JOHN: Oh very well - it cost me money. We were all sitting in a row, in the front row - the Nixon family, and a couple of us on the staff - and the time came for them to take an offering, and Nixon didn't have any money. So out of the side of his mouth he sort of passed the word down - I need twenty dollars. So I came up with twenty dollars, and I passed it around behind the row to him; and on coast-to-coast television the President of the United States made a great show of dropping his twenty dollars in the, in the collection plate. I never got repaid.

INT: How important at that time was public manifestation of support to ..........

JOHN: Oh I think very important - I think there's an element in this country who vested great confidence in anybody who was Billy Graham's friend, Billy Graham's ally, who took part in Billy Graham's programs. there's a, there's a kind of a very conservative religious center of gravity in this country, that was very much appealed to by that connection.

INT: How much was that conservative/religious center eroded by the assaults made on it by the various manifestations of the sixties counter-culture - the sexual revolution and so on.

JOHN: Oh I think that that the fundamentalist Christian critical mass in the, in this country stood shoulder to shoulder through the mid-sixties, and emerged from the sixties, and of the seventies and later, in much stronger shape. some of the religious figures of that time, like Billy Graham, retained their influence, and were in, remained very important power centers in this country.
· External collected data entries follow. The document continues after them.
-- ==== Sys2Proof/Machine/Flags.lean ====
section
/-! DEFINITION. STATUS: its word, its error codes, and every change the rules make to it (R24-R27, R33, R48, R111, R112). -/

namespace Sys2Proof.Machine

/-- The code of an error in `STATUS.ERRCODE` (R111). -/
def errCodeBits : ErrCode → BitVec 4
  | .illegal => 1
  | .divZero => 2
  | .domain => 3
  | .cap => 4
  | .noInv => 5
  | .timeout => 6

/-- The code of a signed comparison in `STATUS.CMP` (R27). -/
def cmpBits : Ordering → BitVec 2
  | .eq => 0b00
  | .lt => 0b01
  | .gt => 0b10

/-- STATUS as a host read returns it (R25): the reserved bits are 0. -/
def Status.toWord (t : Status) : Word :=
  0#18 ++ BitVec.ofBool t.lost ++ BitVec.ofBool t.ovf ++ 0#1 ++ BitVec.ofBool t.res ++ t.cmp ++ t.errcode
    ++ 0#1 ++ BitVec.ofBool t.err ++ BitVec.ofBool t.done ++ BitVec.ofBool t.busy

/-- What a command that completes without error writes besides DONE, ERR and ERRCODE (R11, R33): the register writes in
pseudocode order, a new CMP or RES where the command has one, and whether its result did not fit. -/
structure Result where
  writes : List (Reg × Big) := []
  cmp    : Option Ordering := none
  res    : Option Bool := none
  ovf    : Bool := false
  deriving DecidableEq, Repr

/-- An accepted CMD write sets BUSY and clears DONE, ERR and ERRCODE (R24). -/
def Status.accept (t : Status) : Status :=
  { t with busy := true, done := false, err := false, errcode := 0 }

/-- A completion without error (R33, R36): OVF is sticky, CMP and RES change only for the commands that write them. -/
def Status.completed (t : Status) (r : Result) : Status :=
  { t with
    busy := false
    done := true
    err := false
    errcode := 0
    cmp := (r.cmp.map cmpBits).getD t.cmp
    res := r.res.getD t.res
    ovf := t.ovf || r.ovf }

/-- A completion with error `e` (R112): nothing but BUSY, DONE, ERR and ERRCODE changes. -/
def Status.failed (t : Status) (e : ErrCode) : Status :=
  { t with busy := false, done := true, err := true, errcode := errCodeBits e }

/-- A host write of `v` to STATUS clears DONE, OVF and LOST where the bit of `v` is 1; every other bit of `v` is
ignored (R26). -/
def Status.writeOneToClear (t : Status) (v : Word) : Status :=
  { t with
    done := t.done && !v.getLsbD 1
    ovf := t.ovf && !v.getLsbD 12
    lost := t.lost && !v.getLsbD 13 }

/-- A refused host write sets LOST and changes nothing else (R48). -/
def Status.refuse (t : Status) : Status := { t with lost := true }

end Sys2Proof.Machine
end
INT: Did the anti-war movement affect the policies that President Nixon ........ particularly?

JOHN: Well yes, I think Nixon recognized that there was a strong sentiment in this country, versus the war, against the war, and he, a cornerstone of his foreign policy was to remove American troops from Vietnam on a proper basis, over a period of time. He rejected the notion of pulling them out suddenly, and leaving South Vietnam, Vietnam ex- exposed, until the very last. but he had a steady removal of troops, a down-grading of troops, all through that time, which had a great impact on my duties, because I was in competition with Henry Kissinger for budget, all through that period of time; and we would sit down with the President, and he had a certain amount of tax money available, and he carved it up between National Security on the one side, and Domestic Affairs on the other. And there wasn't enough money to go around, and usually the war got theirs first, and then we got seconds. early on, he decided that the trend would be in the direction of more and more money to Domestic Affairs, more to domestic programs, and less to the military; and within four years that ratio had reversed, so that we were devoting substantially more, percentage-wise, to domestic problems, than we were to the war.
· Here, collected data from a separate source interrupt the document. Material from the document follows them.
-- ==== Sys2Proof/Machine/Operands.lean ====
section
/-! DEFINITION. Operands of a command (R59): reading a big register by its index, the written check on sources (R22), and
the random words of the port with the two helpers that draw them (R14-R16). -/

namespace Sys2Proof.Machine

/-! ## Big registers -/

/-- Big register `r`. -/
def State.reg (s : State) (r : Reg) : BigReg := s.x[r.val]

/-- `x[r]`, its 1600-bit pattern. -/
def State.val (s : State) (r : Reg) : Big := (s.reg r).val

/-- `sval(x[r])`. -/
def State.sval (s : State) (r : Reg) : Int := Machine.sval (s.val r)

/-- Every word of the register has been written since hardware reset (R22). -/
def BigReg.isWritten (b : BigReg) : Bool := b.written == BitVec.allOnes 50

/-- Every named register is wholly written, so that a command may read it (R22). -/
def State.readable (s : State) (rs : List Reg) : Bool := rs.all fun r => (s.reg r).isWritten

/-- Run `k` on a state whose sources `rs` are all written; a command that reads a register with an unwritten word has no
meaning: the program is wrong (R22, R115, R128, 92 D35, 93 I1). -/
def withSources (rs : List Reg) (s : State) (k : State → Host.Outcome State Fault Refusal) :
    Host.Outcome State Fault Refusal :=
  if s.readable rs then k s else .fault .unwrittenSource

/-! ## The random port -/

/-- `RngNext()`: the next word of the port (R14). -/
def Rng.next (g : Rng) : Word × Rng :=
  match g.queue with
  | [] => (Config.randomWord g.pos, { queue := [], pos := g.pos + 1 })
  | w :: q => (w, { queue := q, pos := g.pos + 1 })

/-- The port after `n` words have been taken. -/
def Rng.skip : Nat → Rng → Rng
  | 0, g => g
  | n + 1, g => Rng.skip n g.next.2

/-- `sum_{i<m} RngNext() * 2^(32 i)`: `m` words, the least significant drawn first (R15, R16). -/
def drawWords : Nat → Rng → Nat × Rng
  | 0, g => (0, g)
  | m + 1, g =>
    let w := g.next
    let v := drawWords m w.2
    (w.1.toNat + Config.radix * v.1, v.2)

/-- `RawBits(L)` (R16). -/
def rawBits (L : Nat) (g : Rng) : Nat × Rng :=
  let v := drawWords (wordsFor L) g
  (v.1 % 2 ^ L, v.2)

/-- `RandomBits(L)` (R15): the top requested bit is always set. -/
def randomBits (L : Nat) (g : Rng) : Nat × Rng :=
  let v := drawWords (wordsFor L) g
  ((v.1 % 2 ^ L) ||| 2 ^ (L - 1), v.2)

end Sys2Proof.Machine
end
INT: How well was the American economy functioning at this time? Obviously there must've been problems with inflation, and generally providing the wherewithal to wage a war, as well as pursuing the leftovers of Johnson's great society.
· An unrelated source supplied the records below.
-- ==== Sys2Proof/Laws/Ops.lean ====
section
/-! SUPPORT. What each shared operation can do, said once: completion, the written check, the random port. -/

namespace Sys2Proof.Machine

/-! ## Completion -/

theorem State.commit_eq (s : State) (r : Result) :
    s.commit r = { s with x := (s.setRegs r.writes).x, status := s.status.completed r, drawn := 0 } := by
  unfold State.commit
  rw [State.setRegs_eq_x]
  rfl

theorem State.raise_eq (s : State) (e : ErrCode) :
    s.raise e = { s with status := s.status.failed e, drawn := 0 } := rfl

@[simp] theorem State.commit_status (s : State) (r : Result) : (s.commit r).status = s.status.completed r := rfl
@[simp] theorem State.commit_drawn (s : State) (r : Result) : (s.commit r).drawn = 0 := rfl
@[simp] theorem State.commit_rng (s : State) (r : Result) : (s.commit r).rng = s.rng := by rw [State.commit_eq]
@[simp] theorem State.raise_status (s : State) (e : ErrCode) : (s.raise e).status = s.status.failed e := rfl
@[simp] theorem State.raise_drawn (s : State) (e : ErrCode) : (s.raise e).drawn = 0 := rfl
@[simp] theorem State.raise_rng (s : State) (e : ErrCode) : (s.raise e).rng = s.rng := rfl
@[simp] theorem State.raise_reg (s : State) (e : ErrCode) (r : Reg) : (s.raise e).reg r = s.reg r := rfl

theorem State.commit_reg (s : State) (res : Result) (r : Reg) : (s.commit res).reg r = (s.setRegs res.writes).reg r := by
  rw [State.commit_eq]; rfl

theorem State.commit_reg_other (s : State) (res : Result) (r : Reg) (h : r ∉ res.writes.map Prod.fst) :
    (s.commit res).reg r = s.reg r := by
  rw [State.commit_reg, State.reg_setRegs_other _ _ _ h]

theorem State.commit_reg_of_mem (s : State) (res : Result) (hn : (res.writes.map Prod.fst).Nodup) (r : Reg) (v : Big)
    (h : (r, v) ∈ res.writes) : (s.commit res).reg r = ⟨v, BitVec.allOnes 50⟩ := by
  rw [State.commit_reg, State.reg_setRegs_of_mem _ _ hn _ _ h]

@[simp] theorem finish_ok (s : State) (r : Result) : finish s (.ok r) = .next (s.commit r) := rfl
@[simp] theorem finish_error (s : State) (e : ErrCode) : finish s (.error e) = .next (s.raise e) := rfl

/-- A command that finishes always gives a next state. -/
theorem finish_cases (s : State) (r : Except ErrCode Result) :
    (∃ x, r = .ok x ∧ finish s r = .next (s.commit x)) ∨ (∃ e, r = .error e ∧ finish s r = .next (s.raise e)) := by
  cases r with
  | ok x => exact .inl ⟨x, rfl, rfl⟩
  | error e => exact .inr ⟨e, rfl, rfl⟩

theorem withSources_of_readable {rs : List Reg} {s : State} (h : s.readable rs = true)
    (k : State → Host.Outcome State Fault Refusal) : withSources rs s k = k s := if_pos h

theorem withSources_of_unwritten {rs : List Reg} {s : State} (h : s.readable rs = false)
    (k : State → Host.Outcome State Fault Refusal) : withSources rs s k = .fault .unwrittenSource := by
  simp [withSources, h]

theorem readable_iff (s : State) (rs : List Reg) :
    s.readable rs = true ↔ ∀ r ∈ rs, (s.reg r).written = BitVec.allOnes 50 := by
  simp [State.readable, BigReg.isWritten]

/-! ## Status -/

@[simp] theorem completed_busy (t : Status) (r : Result) : (t.completed r).busy = false := rfl
@[simp] theorem completed_done (t : Status) (r : Result) : (t.completed r).done = true := rfl
@[simp] theorem completed_err (t : Status) (r : Result) : (t.completed r).err = false := rfl
@[simp] theorem completed_errcode (t : Status) (r : Result) : (t.completed r).errcode = 0 := rfl
@[simp] theorem completed_lost (t : Status) (r : Result) : (t.completed r).lost = t.lost := rfl
@[simp] theorem failed_busy (t : Status) (e : ErrCode) : (t.failed e).busy = false := rfl
@[simp] theorem failed_done (t : Status) (e : ErrCode) : (t.failed e).done = true := rfl
@[simp] theorem failed_err (t : Status) (e : ErrCode) : (t.failed e).err = true := rfl
@[simp] theorem failed_errcode (t : Status) (e : ErrCode) : (t.failed e).errcode = errCodeBits e := rfl

theorem errCodeBits_ne_zero (e : ErrCode) : errCodeBits e ≠ 0 := by cases e <;> decide
theorem errCodeBits_injective {e f : ErrCode} (h : errCodeBits e = errCodeBits f) : e = f := by
  cases e <;> cases f <;> first | rfl | exact absurd h (by decide)

/-! ## The random port -/

theorem next_pos (g : Rng) : g.next.2.pos = g.pos + 1 := by
  unfold Rng.next; split <;> rfl

theorem skip_pos (n : Nat) (g : Rng) : (g.skip n).pos = g.pos + n := by
  induction n generalizing g with
  | zero => rfl
  | succ n ih => rw [Rng.skip, ih, next_pos]; omega

theorem drawWords_succ (m : Nat) (g : Rng) :
    drawWords (m + 1) g
      = (g.next.1.toNat + Config.radix * (drawWords m g.next.2).1, (drawWords m g.next.2).2) := rfl

theorem drawWords_rng (m : Nat) (g : Rng) : (drawWords m g).2 = g.skip m := by
  induction m generalizing g with
  | zero => rfl
  | succ m ih => rw [drawWords_succ, Rng.skip]; exact ih _

theorem drawWords_lt (m : Nat) (g : Rng) : (drawWords m g).1 < Config.radix ^ m := by
  induction m generalizing g with
  | zero => simp [drawWords]
  | succ m ih =>
    rw [drawWords_succ, Nat.pow_succ']
    show g.next.1.toNat + Config.radix * (drawWords m g.next.2).1 < _
    have h1 : g.next.1.toNat < Config.radix := g.next.1.isLt
    have h2 := Nat.mul_le_mul_left Config.radix (Nat.succ_le_of_lt (ih g.next.2))
    rw [Nat.mul_succ] at h2
    omega

theorem rawBits_eq (L : Nat) (g : Rng) : rawBits L g = ((drawWords (wordsFor L) g).1 % 2 ^ L, g.skip (wordsFor L)) := by
  rw [← drawWords_rng]; rfl

theorem randomBits_eq (L : Nat) (g : Rng) :
    randomBits L g = ((drawWords (wordsFor L) g).1 % 2 ^ L ||| 2 ^ (L - 1), g.skip (wordsFor L)) := by
  rw [← drawWords_rng]; rfl

theorem rawBits_lt (L : Nat) (g : Rng) : (rawBits L g).1 < 2 ^ L := by
  rw [rawBits_eq]; exact Nat.mod_lt _ (by positivity)

/-- `RandomBits(L)` has exactly `L` bits (R15). -/
theorem randomBits_bounds {L : Nat} (hL : 1 ≤ L) (g : Rng) :
    2 ^ (L - 1) ≤ (randomBits L g).1 ∧ (randomBits L g).1 < 2 ^ L := by
  rw [randomBits_eq]
  refine ⟨Nat.right_le_or, Nat.or_lt_two_pow (Nat.mod_lt _ (by positivity)) ?_⟩
  exact Nat.pow_lt_pow_right (by omega) (by omega)

end Sys2Proof.Machine
end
JOHN: Well I'll give you one obscure fact: 1969 was the last year in which the budget of the United States was balanced - and that was Nixon's first year in office. the inflation rate was under relatively good control; unemployment was not full employment, but it wasn't too bad; and we didn't experience kind of run-away excesses during Nixon's first term. Of course he imposed wage and price controls during that first term. He did that as we got closer and closer to the election in 1972; he got through the election in 1972, then he was beleaguered by Watergate and a number of other considerations - but the fact is that controls came off, and then there was inflation. it was predictable - our economists had said, this is going, this is going to work temporarily, this'll get you through the election; but then you're going to have to do something because it's going to be very bad inflation otherwise. he wasn't in a position to do anything about it really; when the controls came off, we got through the '72 election, he got hit with the problems of the scandal, and he became very beleaguered - and he really, basically lost control of the situation.